« J’avais trop envie de skier en Afrique », jubile une touriste éthiopienne casquée sur la seule piste du sud du continent, une bande d’un kilomètre de poudre artificielle qui se découpe sur fond de montagnes pelées et brûnatres à plus de 3.000 mètres au Lesotho.
Mais ce petit paradis pour ceux qui veulent se mettre à la godille, au surf, ou tout simplement voir et toucher de la neige, est menacée par des coûts prohibitifs, notamment pour produire cet or blanc en période de sécheresse.
Sharon Kadangwe, directrice artistique de 29 ans venue du Malawi en compagnie de sa mère, a le buste penché et les jambes fléchies, hyper concentrée à sa sortie du tire-fesses.
« C’est exaltant et un peu stressant, comme la première fois que j’ai fait du vélo ou nagé.

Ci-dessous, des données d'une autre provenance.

-- ==== Sys2Proof/Machine/Fields.lean ====
section
/-! DEFINITION. The names of the manual's registers and register fields (the same tables): the vendor-window offset of each register
(`Rg`) and each field's register, lowest bit and width (`F`).  An index is taken modulo the number of registers its row gives.  Index names are the manual's: `a` the actuator of SACn, RWCn, MSQn;
`b` a bank 1 to 5; `h` a head; other letters as in the register summaries. -/
namespace Sys2Proof.Machine

/-- A field: its register's vendor-window offset, its lowest bit and its width. -/
structure Fld where
  addr : Nat
  lo : Nat
  w : Nat
  deriving DecidableEq, Repr

/-- Window of SACn (Table 1.5). -/
def winSac (a : Act) : Nat := a.sel 0x80000 0x90000
/-- Window of MSQn (Table 1.5). -/
def winMsq (a : Act) : Nat := a.sel 0xA0000 0xB0000
/-- Window of RWCn (Table 1.5). -/
def winRwc (a : Act) : Nat := a.sel 0xC0000 0xD0000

Les premières leçons sont terribles, après on trouve un rythme et ça devient rigolo », confie-t-elle en combinaison rose à l’AFP.
Ce plaisir rare attire pendant l’hiver austral, de juin à août, des visiteurs de tout le continent mais principalement d’Afrique du Sud voisine.

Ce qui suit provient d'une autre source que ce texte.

/-- ANA state of the own or the partner's groups on this chip's ports (Table 17.4, R281): 0 Optimized, 1 Non-Optimized, 2 Inaccessible, 3 Change. [assumption 260 DEDUCED] -/
def State.anaState (s : State) (partner : Bool) : Nat :=
  if s.flag F.BRL_STS_FENCED then 2
  else if !partner then 0
  else if s.brl.tokWait || s.flag F.BRL_STS_HBACK then 3
  else if s.flag F.BRL_STS_CARRY then 0
  else if s.flag F.BRL_STS_PAIRED && s.flag F.BRL_STS_LINK && !s.flag F.BRL_STS_PSILENT then 1
  else 2

/-- A change of a group's state raises the ANA Change notice (R281): type 2, information 3, log page 0x0C, enabled by bit 11. [assumption 261 DEDUCED] -/
def State.anaUpdate (s : State) : State :=
  let now := s.anaState false + 4 * s.anaState true
  let s' := if s.twin && now != s.hep.ana then s.asyncEvent 11 2 3 0x0C else s
  s'.hepMap (fun h => { h with ana := now, anaCount := if now = h.ana then h.anaCount else h.anaCount + 1 })

/-- The Composite Temperature in kelvin (R275): the drive temperature, or the junction temperature while DTVALID = 0.  The manual gives no rounding of
1/16 °C nor of 273.15; the model truncates and takes 273 (DESIGN CHOICE, assumption 40). [assumption 40 DESIGN CHOICE] -/
def State.composite (s : State) : Int :=
  (if s.flag F.ASC_STS_DTVALID then s.sget F.ASC_DTEMP_TEMP else s.sget F.ASC_JTEMP_TEMP) / 16 + 273

/-- Whether a Temperature Threshold is exceeded (R275, Table 12.10): the over threshold, 343 K until it is set, or the under threshold where one is set. -/
def State.tempOut (s : State) : Bool :=
  let overs := bitsOf (look (fun _ => 343) 0x04 s.hep.features) 0 16
  let under := bitsOf (look (fun _ => (0 : Word)) 0x104 s.hep.features) 0 16
  decide ((overs : Int) ≤ s.composite) || (decide (0 < under) && decide (s.composite ≤ (under : Int)))

/-- Critical-warning bits (R275). -/
def State.warnBits (s : State) : Nat :=
  let temp := s.flag F.ASC_STS_THREQ || s.tempOut
  let rel := s.rd Rg.ZNE_FAIL != 0 || s.flag F.STE_STS_JSINGLE || s.flag F.ZNE_STS_SPFULL
  let bak := !s.flag F.PWR_STS_ARMED
  temp.toNat * 2 + rel.toNat * 4 + bak.toNat * 16

/-- A SMART/Health event for each critical-warning bit that has risen (R275). -/
def State.warnUpdate (s : State) : State :=
  let now := s.warnBits
  let rose := fun (i : Nat) => (now >>> i) % 2 == 1 && (s.hep.warn >>> i) % 2 == 0
  let s' := if rose 1 then s.asyncEvent 1 1 1 2 else s
  let s' := if rose 2 then s'.asyncEvent 2 1 0 2 else s'
  let s' := if rose 4 then s'.asyncEvent 4 1 0 2 else s'
  s'.hepMap (fun h => { h with warn := now })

Le domaine Afriski a repris ses activités cette année, après avoir été contraint de fermer l’an dernier, en raison de coupures d’électricité et autres problèmes logistiques.

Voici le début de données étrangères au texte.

/-- Load a transfer (R104, R129, R158): `kind` and the descriptor's operands. [assumptions 52 DEDUCED, 57 DESIGN CHOICE] -/
def State.rwcLoad (s : State) (a : Act) (kind : TransferKind) (fmt pset swedge first count daddr : Nat) : State :=
  let mine := decide (kind ≠ .reread)
  let again := ((s.msqOf a).cur.map (·.loaded)).getD false
  if ((s.rwcOf a).transfer.map (·.started)).getD false then s
  else
    let s := s.opMap a MsqOp.owns (fun o => { o with loaded := false })
    let m := s.msqOf a
    let fresh := fun (o : MsqOp) => { o with loaded := true, chdone := false, pdone := 0, partialEnd := false }
    let s := if mine then s.msqSet a { m with cur := m.cur.map fresh } else s
    if !s.flag (F.RWC_CTL_EN a) then s.loadRefused a mine
    else if s.formatBad a fmt first count || s.forced (Blk.rwc a) 0 4 then
      let real := s.formatBad a fmt first count
      let s := (s.fsetB (F.RWC_STS_FMTERR a) true).raiseFault (Blk.rwc a) 0 4 3 (s.sacInfo a) real
      let s := if kind = .read then s.handBlanks a 9 0 count
        else if kind = .reread then (s.count (Rg.RWC_SECT_LO a)).count (Rg.RWC_FAIL_LO a) else s
      s.loadRefused a mine
    else
      let d := s.dbits a fmt
      let ps := ((layout d).drop first).take count
      let frs := (ps.map (fragments d)).flatten
      let t : Transfer := { kind := kind, fmt := fmt, swedge := swedge, first := first, count := count, daddr := daddr,
                            periods := gatePeriods (decide (kind = .write)) d frs, started := false, stopped := false, nextWord := 0,
                            done := 0, extras := [], mid := false, places := ps, marks := [] }
      s.rwcMap a (fun r => { r with transfer := some t, gate := none, chdone := false, partialEnd := false,
                                    lastMark := if mine && !again then none else r.lastMark,
                                    pset := (List.range 32).map (fun j => s.rd (Rg.RWC_PSET_W0 a (pset % 64) + 4 * j)) })

/-- START (R158, R393, R95): ignored with nothing loaded; an active preamplifier fault is a write fault of a write. -/
def State.rwcStart (s : State) (a : Act) : State :=
  match (s.rwcOf a).transfer with
  | none => s
  | some t =>
    if t.started then s
    else
      let s := (s.rwcMap a (fun r => { r with transfer := some { t with started := true } })).fsetB (F.RWC_STS_BUSY a) true
      let s := s.opMap a MsqOp.owns (fun o => { o with started := true })
      if decide (t.kind = .write) && s.flag (F.RWC_STS_PFLT a) then s.writeFault a true else s

/-- ABORT (R158): before START the transfer ends at once; with nothing loaded or running no effect. -/
def State.rwcAbort (s : State) (a : Act) : State :=
  match (s.rwcOf a).transfer with
  | none => s
  | some t => if t.started then s.stopSoft a true else s.stopTransfer a

/-- Whether ASC holds writes on an actuator (R179). -/
def State.ascHold (s : State) (a : Act) : Bool :=
  (match (s.asc.tel.get a).armed with
   | some (h, _) => (s.fget (a.sel F.ASC_HDIS_HEAD0 F.ASC_HDIS_HEAD1) >>> h) % 2 == 1
   | none => false) || !s.flag F.ASC_STS_TWIN || s.flag F.ASC_STS_CRIT

/-- Bring ASC_STS.HOLDn up to date (R179); a hold ends a write transfer as R393 says. [assumption 82 DEDUCED] -/
def State.holdUpdate (s : State) (a : Act) : State :=
  let h := s.ascHold a
  let s := s.fsetB (a.sel F.ASC_STS_HOLD0 F.ASC_STS_HOLD1) h
  if h && s.writeInProgress a then s.stopSoft a false else s

/-- R179 for both actuators. -/
def State.holdBoth (s : State) : State := (s.holdUpdate .zero).holdUpdate .one

/-- The trim update of R177 at the end of a gate period, and the telemetry state at rest. [assumption 88 DEDUCED] -/
def State.trimUpdate (s : State) (a : Act) : State :=
  let t := s.asc.tel.get a
  let s := match t.armed with
    | some (h, some used) =>
      if 16 ≤ t.n then
        let n := a.num
        let m : Int := t.sum / t.n
        let x := asr (used * (s.fget (F.ASC_TEL_SCALE n) : Int)) 12
        let lim : Int := 16 * s.fget (F.ASC_TEL_TRIMLIM n)
        s.sset (F.ASC_SP_W7_TRIM n h) (clampI (s.sget (F.ASC_SP_W7_TRIM n h) + asr ((x - m) * (s.fget (F.ASC_TEL_LOOPG n) : Int)) 8) (-lim) lim)
      else s
    | _ => s
  s.telMap a (fun t => { t with overs := 0, missing := 0, frames := 0, sum := 0, n := 0 })

/-- Time passes to the next occurrence of a wedge and phase (R32). -/
def State.angleToPos (s : State) (wedge phase : Nat) : State :=
  let pos := wedge % 512 * wedgeUnits + phase
  let d := (pos + revUnits - s.ttb.angle.toNat % revUnits) % revUnits
  s.angleTo (s.ttb.angle + BitVec.ofNat 64 d)

/-- Whether a gate period may open (R22, R92, R112, R127, R179, R327, R329, R393). -/
def State.gateAllowed (s : State) (a : Act) (t : Transfer) : Bool :=
  let m := s.msqOf a
  if t.kind = .write then
    m.writeReq && s.wrpermHolds a && !s.ascHold a && !s.safeStop a && s.flag (F.RWC_CTL_EN a) && !s.flag F.FLT_MON_FALLBACK
  else m.readReq && (!s.flag F.TTB_STS_RINH || t.mid) && !s.flag (F.RWC_STS_PFLT a) && s.flag (F.RWC_CTL_EN a)

/-- The bytes that the channel writes for a sector: bytes 0 to 4,123 as fetched and the CRC-32C of them (R107). [assumption 59 DESIGN CHOICE] -/
def State.writeBytes (s : State) (addr : Nat) : List Byte :=
  let b := s.bytes addr 4124
  b ++ leBytes 4 (crc32c b)

/-- The bits of bytes, most significant first (R107). -/
def bitsMsb (l : List Byte) : List Bool := (l.map (fun b => [b.getLsbD 7, b.getLsbD 6, b.getLsbD 5, b.getLsbD 4, b.getLsbD 3, b.getLsbD 2,
  b.getLsbD 1, b.getLsbD 0])).flatten

/-- Cut bits into blocks of 256, bit i of a block at index i (R109). -/
def blocks256 : Nat → List Bool → List (BitVec 256)
  | 0, _ => []
  | n + 1, l => BitVec.ofNat 256 ((l.take 256).foldr (fun b x => x * 2 + b.toNat) 0) :: blocks256 n (l.drop 256)

/-- The codeword of a sector's information bytes (R107 to R109): scrambled information bits and parity. [assumption 59 DESIGN CHOICE] -/
def codeword (info : List Byte) : List Bool :=
  let bits := scramble (bitsMsb info) scrInit
  let par := ldpcParity (blocks256 129 bits)
  bits ++ (par.map (fun p => (List.range 256).map (fun i => p.getLsbD i))).flatten

/-- GATE_PERIOD_OPEN (R112, R113, R114, R393): `ready` sectors that begin in the period have all their bytes in the write FIFO. [assumption 51 DESIGN CHOICE] -/
def gatePeriodOpenOp (a : Act) (ready : Nat) (s : State) : State :=
  let r := s.rwcOf a
  match r.transfer with
  | none => s
  | some t =>
    match t.periods with
    | [] => s
    | g :: rest =>
      if !t.started || r.gate.isSome then s
      else
        let s := s.angleToPos (t.swedge + g.wedge) g.openPh
        if !s.gateAllowed a t then s.stopTransfer a
        else if t.kind = .write then
          let begins := g.frags.length - t.mid.toNat
          let forced := s.forced (Blk.rwc a) 0 2
          let ready := if forced then 0 else min ready begins
          let short := decide (ready < begins)
          let real := decide (ready < begins) && !forced
          let s := if short then (s.fsetB (F.RWC_STS_UNDERRUN a) true).raiseFault (Blk.rwc a) 0 2 1 (s.sacInfo a) real else s
          let frags := g.frags.take (t.mid.toNat + ready)
          let split := match frags.getLast? with
            | some f => !f.last
            | none => false
          let next := if short then (if split then secondOnly rest else []) else rest
          let t := { t with stopped := t.stopped || short, periods := next }
          let s := s.rwcMap a (fun r => { r with transfer := some t })
          if frags.isEmpty then s.settleTransfer a
          else
            let s := s.rwcMap a (fun r => { r with gate := some { g with frags := frags }, wdata := s.writeBytes (t.daddr + 4128 * (t.done + frags.length - 1)) })
            (s.fsetB (F.RWC_STS_IDLE a) false).telMap a (fun x => { x with overs := 0, missing := 0, frames := 0, sum := 0, n := 0 })
        else s.rwcMap a (fun r => { r with gate := some g, transfer := some { t with periods := rest } })

/-- GATE_PERIOD_OPEN. -/
def execGatePeriodOpen (a : Act) (ready : Nat) (s : State) : Host.Outcome State Fault Refusal := .next (gatePeriodOpenOp a ready s)

/-- GATE_PERIOD_CLOSE (R112, R113, R158, R177): the period ends after its last cell. -/
def gatePeriodCloseOp (a : Act) (s : State) : State :=
  let r := s.rwcOf a
  match r.transfer, r.gate with
  | some t, some g =>
    let last := (g.frags.getLast?).getD ⟨0, true⟩
    let s := s.angleToPos (t.swedge + g.wedge) last.endPh
    let t := { t with done := t.done + (g.frags.filter (·.last)).length, mid := !last.last }
    let s := s.rwcMap a (fun r => { r with gate := none, transfer := some t })
    let s := if t.kind = .write then (s.fsetB (F.RWC_STS_IDLE a) true).trimUpdate a else s
    s.settleTransfer a
  | _, _ => s

/-- GATE_PERIOD_CLOSE. -/
def execGatePeriodClose (a : Act) (s : State) : Host.Outcome State Fault Refusal := .next (gatePeriodCloseOp a s)

/-- Whether a mark is a candidate (R14, R115): at most SMTOL wrong bits, its stamp in the window about cell `e`. -/
def syncCandidate (d e tol : Nat) (c : SyncCand) : Bool :=
  let k : Int := e + c.off
  c.errs ≤ tol && decide (0 ≤ k) &&
    decide (atCompare (cellPhase d (e - 48)) ≤ atCompare (cellPhase d k.toNat)) &&
    decide (atCompare (cellPhase d k.toNat) < atCompare (cellPhase d (e + 48)) + 16)

/-- The better of two candidates: the larger metric, of equals the earlier cell (R115). -/
def betterCand (x y : SyncCand) : SyncCand :=
  if x.metric < y.metric ∨ (x.metric = y.metric ∧ y.off < x.off) then y else x

/-- Best candidate of a list. -/
def bestCand : List SyncCand → Option SyncCand
  | [] => none
  | c :: t => match bestCand t with
    | none => some c
    | some b => some (betterCand c b)

/-- The candidates that the channel keeps: the best, and the best at least 4 cells from it (R115). -/
def keptCands (l : List SyncCand) : List SyncCand :=
  match bestCand l with
  | none => []
  | some b => b :: (bestCand (l.filter (fun c => decide (4 ≤ mag (c.off - b.off))))).toList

Le site, ouvert en 2002 dans les montagnes Maluti (nord-est), peut en l’absence de chutes de neige, à l’exception de quelques semaines par an, fonctionner grâce aux canons et températures négatives.
« C’est ici que j’ai appris à skier. J’adorerais essayer ailleurs un jour à l’étranger mais j’ai grandi dans cette région », confie Bianca Rentzke, entrepreneure sud-africaine de 29 ans, qui fréquente la « station » depuis ses 11 ans.
Les moniteurs viennent de France, des Etats-Unis, mais Afriski cible des clients locaux.
« Pour eux, c’est moins cher que d’aller en Europe », explique la gérante Puseletso Mahlakajoe, à la tête de quelque 200 employés.
Petite colline « magique »
« Cet endroit est magique, même si nous n’avons ici qu’une petite colline », s’enthousiasme Shayne Murray, directeur de l’école de ski sur fond de musique pop diffusée à plein régime.
Autour de lui, les visiteurs d’un jour, en T-shirts ou doudounes, sirotent en terrasse une bière ou prennent des selfies sous un soleil capricieux.
Le passe à la journée coûte l’équivalent de 60 euros, une somme pour la région.
L’eau pour alimenter les canons provient de huit retenues voisines.
Mais personne ne semble particulièrement préoccupé par la facture environnementale d’une telle opération, alors que la région subit depuis plusieurs mois une sécheresse sévère liée au phénomène El Nino.
Mais les coûts de fonctionnement sont lourds, souligne la gérante, d’autant que l’opération ne peut s’appuyer sur aucun financement extérieur.
« Nous devons nous assurer que notre entreprise fonctionne de manière autonome, et c’est parfois là que le bât blesse », dit Mme Mahlakajoe. « L’électricité est très chère. Certains mois, nous ne sommes pas en mesure de payer notre facture, parce que nous n’avons pas gagné assez d’argent ».
Afriski a pu se remettre sur pied après la pandémie de Covid mais la seule autre station de ski de la région, Tiffindel en Afrique du Sud, a été contrainte de fermer ses portes cette année.
Hors saison, Afriski accueille des conférences et des stages de formation d’équipes pour joindre les deux bouts, explique son directeur général, Theo Ferreira.
L’entreprise est actuellement stable. Mais « il serait sans doute bon de trouver quelques sponsors », glisse-t-il à l’AFP.